Segundo informações de bastidores do tribunal, o presidente do STF, ministro Edson Fachin, já se manifestou anteriormente a favor da conclusão da investigação. No entanto, parte dos magistrados mantinha apoio para que a definição sobre o encerramento coubesse exclusivamente ao relator do processo, ministro Alexandre de Moraes.

Com o cenário recente, interlocutores da ala crítica à manutenção do procedimento avaliam que o momento se tornou propício para acelerar o término do caso. Fachin vinha mantendo conversas reservadas sobre o assunto e a projeção interna é de que haja maior facilidade na construção de uma maioria de votos para encerrar o procedimento como parte de um esforço de pacificação interna.

Instaurado em 2019 pelo então presidente do tribunal, ministro Dias Toffoli, o inquérito acumula questionamentos jurídicos e políticos desde a sua origem.
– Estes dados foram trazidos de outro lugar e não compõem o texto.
/-- Writing a trap's frame changes nothing of its thread but what a store records. -/
theorem writeFrame_thread {s s2 : State} {t : Nat} {p : TrapPlan} {th : Thread} (ht : s.thread t = some th)
    (h : writeFrame s t p = .ok s2) : ∃ y, s2.thread t = some y ∧ SameButStores th y := by
  unfold writeFrame at h
  dsimp only at h
  split_ifs at h
  split at h
  · cases h
  · split at h
    · cases h
    · rename_i h1
      cases h
      exact writeGranules_thread _ ht h1

end Sys2Proof.Machine
end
Entre os pontos controversos estiveram a abertura de ofício — sem requerimento prévio de órgãos investigativos — e a designação direta do relator, dispensando o sorteio padrão.

Embora o plenário da Corte tenha validado a tramitação do inquérito no ano de 2020, consolidou-se internamente a compreensão de que a medida atendia a uma demanda pontual daquele período, mas já não encontra justificativa para permanecer em curso.